What to work on: Below is a set of entries; copy all of them exactly.
##### Stored data #####
-- ==== Sys2Proof/Machine/Registers.lean ====
section
/-!
DEFINITION. The registers of the device register space (R40, R44) as the register tables of the spec lay them out: for every
register its offset from 0x00F0_0000_0000, its index strides, its width and its fields; for every field its bits, its
Access code (R9), its Reset value (R18) and the values its Meaning does not reserve (R13). A register with several
instances is one descriptor; its instances are numbered in mixed radix over its index letters, the first letter most
significant. Where a table names a register of a cluster, a core, a thread or a pipeline, that is the first letter.
-/

namespace Sys2Proof.Machine

/-- The rights of R650, in bit order. -/
inductive Right where
  | manager | safety | keys | debug | installer | maker
  deriving DecidableEq, Repr

/-- The bit of a right in R650. -/
def Right.bit : Right → Nat
  | .manager => 0 | .safety => 1 | .keys => 2 | .debug => 3 | .installer => 4 | .maker => 5

/-- The Access codes of R9. `wol r` is an RWL field that its Meaning says reads 0 (a GO or POP bit). -/
inductive Acc where
  | ro | rw | rw1c | rw1s | wo | rwl (r : Right) | wol (r : Right)
  deriving DecidableEq, Repr

/-- A Reset column (R18): one value, a multiple of the instance number, one value for instance 0 and another for the
rest, the instance number modulo a count, or the role and logical instance that R599 gives a unit. -/
inductive Rst where
  | const (n : Nat) | linear (m : Nat) | first (a b : Nat) | wrap (m : Nat) | unitRole | unitLogical
  deriving DecidableEq, Repr

/-- The role after reset of unit ID `u` (R599): spares are physical core 8 of a cluster, physical Glint clusters 32 and
33, and physical bank 32 of a pipeline. -/
def unitRoleAtReset (u : Nat) : Nat :=
  let ty := u / 2048
  let i := u % 2048
  if ty = 0 ∧ i < 108 ∧ i % 9 = 8 then 1
  else if ty = 1 ∧ (i = 32 ∨ i = 33) then 1
  else if ty = 2 ∧ i < 132 ∧ i % 33 = 32 then 1
  else 0

/-- The logical instance that unit ID `u` serves after reset (R599); 0 for a spare. -/
def unitLogicalAtReset (u : Nat) : Nat :=
  let ty := u / 2048
  let i := u % 2048
  if unitRoleAtReset u = 1 then 0
  else if ty = 0 then 8 * (i / 9) + i % 9
  else if ty = 2 then 32 * (i / 33) + i % 33
  else i

/-- The reset value of instance `i`. -/
def Rst.at (r : Rst) (i : Nat) : Nat :=
  match r with
  | .const n => n
  | .linear m => m * i
  | .first a b => if i = 0 then a else b
  | .wrap m => i % m
  | .unitRole => unitRoleAtReset i
  | .unitLogical => unitLogicalAtReset i

/-- One field of a register table. `ok` lists the intervals of values that are not reserved; empty: every value. -/
structure Fld where
  id  : Nat
  lo  : Nat
  w   : Nat
  acc : Acc
  rst : Rst
  ok  : List (Nat × Nat)
  deriving DecidableEq, Repr

/-- One register: number, offset of instance 0, strides and counts of its index letters, width in bits, fields. -/
structure RegD where
  num  : Nat
  base : Nat
  dims : List (Nat × Nat)
  w    : Nat
  flds : List Fld
  deriving DecidableEq, Repr

/-! The fields. -/
namespace R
#####
Solved problem:
-- ==== Sys2Proof/Machine/Registers.lean ====
section
/-!
DEFINITION. The registers of the device register space (R40, R44) as the register tables of the spec lay them out: for every
register its offset from 0x00F0_0000_0000, its index strides, its width and its fields; for every field its bits, its
Access code (R9), its Reset value (R18) and the values its Meaning does not reserve (R13). A register with several
instances is one descriptor; its instances are numbered in mixed radix over its index letters, the first letter most
significant. Where a table names a register of a cluster, a core, a thread or a pipeline, that is the first letter.
-/

namespace Sys2Proof.Machine

/-- The rights of R650, in bit order. -/
inductive Right where
  | manager | safety | keys | debug | installer | maker
  deriving DecidableEq, Repr

/-- The bit of a right in R650. -/
def Right.bit : Right → Nat
  | .manager => 0 | .safety => 1 | .keys => 2 | .debug => 3 | .installer => 4 | .maker => 5

/-- The Access codes of R9. `wol r` is an RWL field that its Meaning says reads 0 (a GO or POP bit). -/
inductive Acc where
  | ro | rw | rw1c | rw1s | wo | rwl (r : Right) | wol (r : Right)
  deriving DecidableEq, Repr

/-- A Reset column (R18): one value, a multiple of the instance number, one value for instance 0 and another for the
rest, the instance number modulo a count, or the role and logical instance that R599 gives a unit. -/
inductive Rst where
  | const (n : Nat) | linear (m : Nat) | first (a b : Nat) | wrap (m : Nat) | unitRole | unitLogical
  deriving DecidableEq, Repr

/-- The role after reset of unit ID `u` (R599): spares are physical core 8 of a cluster, physical Glint clusters 32 and
33, and physical bank 32 of a pipeline. -/
def unitRoleAtReset (u : Nat) : Nat :=
  let ty := u / 2048
  let i := u % 2048
  if ty = 0 ∧ i < 108 ∧ i % 9 = 8 then 1
  else if ty = 1 ∧ (i = 32 ∨ i = 33) then 1
  else if ty = 2 ∧ i < 132 ∧ i % 33 = 32 then 1
  else 0

/-- The logical instance that unit ID `u` serves after reset (R599); 0 for a spare. -/
def unitLogicalAtReset (u : Nat) : Nat :=
  let ty := u / 2048
  let i := u % 2048
  if unitRoleAtReset u = 1 then 0
  else if ty = 0 then 8 * (i / 9) + i % 9
  else if ty = 2 then 32 * (i / 33) + i % 33
  else i

/-- The reset value of instance `i`. -/
def Rst.at (r : Rst) (i : Nat) : Nat :=
  match r with
  | .const n => n
  | .linear m => m * i
  | .first a b => if i = 0 then a else b
  | .wrap m => i % m
  | .unitRole => unitRoleAtReset i
  | .unitLogical => unitLogicalAtReset i

/-- One field of a register table. `ok` lists the intervals of values that are not reserved; empty: every value. -/
structure Fld where
  id  : Nat
  lo  : Nat
  w   : Nat
  acc : Acc
  rst : Rst
  ok  : List (Nat × Nat)
  deriving DecidableEq, Repr

/-- One register: number, offset of instance 0, strides and counts of its index letters, width in bits, fields. -/
structure RegD where
  num  : Nat
  base : Nat
  dims : List (Nat × Nat)
  w    : Nat
  flds : List Fld
  deriving DecidableEq, Repr

/-! The fields. -/
namespace R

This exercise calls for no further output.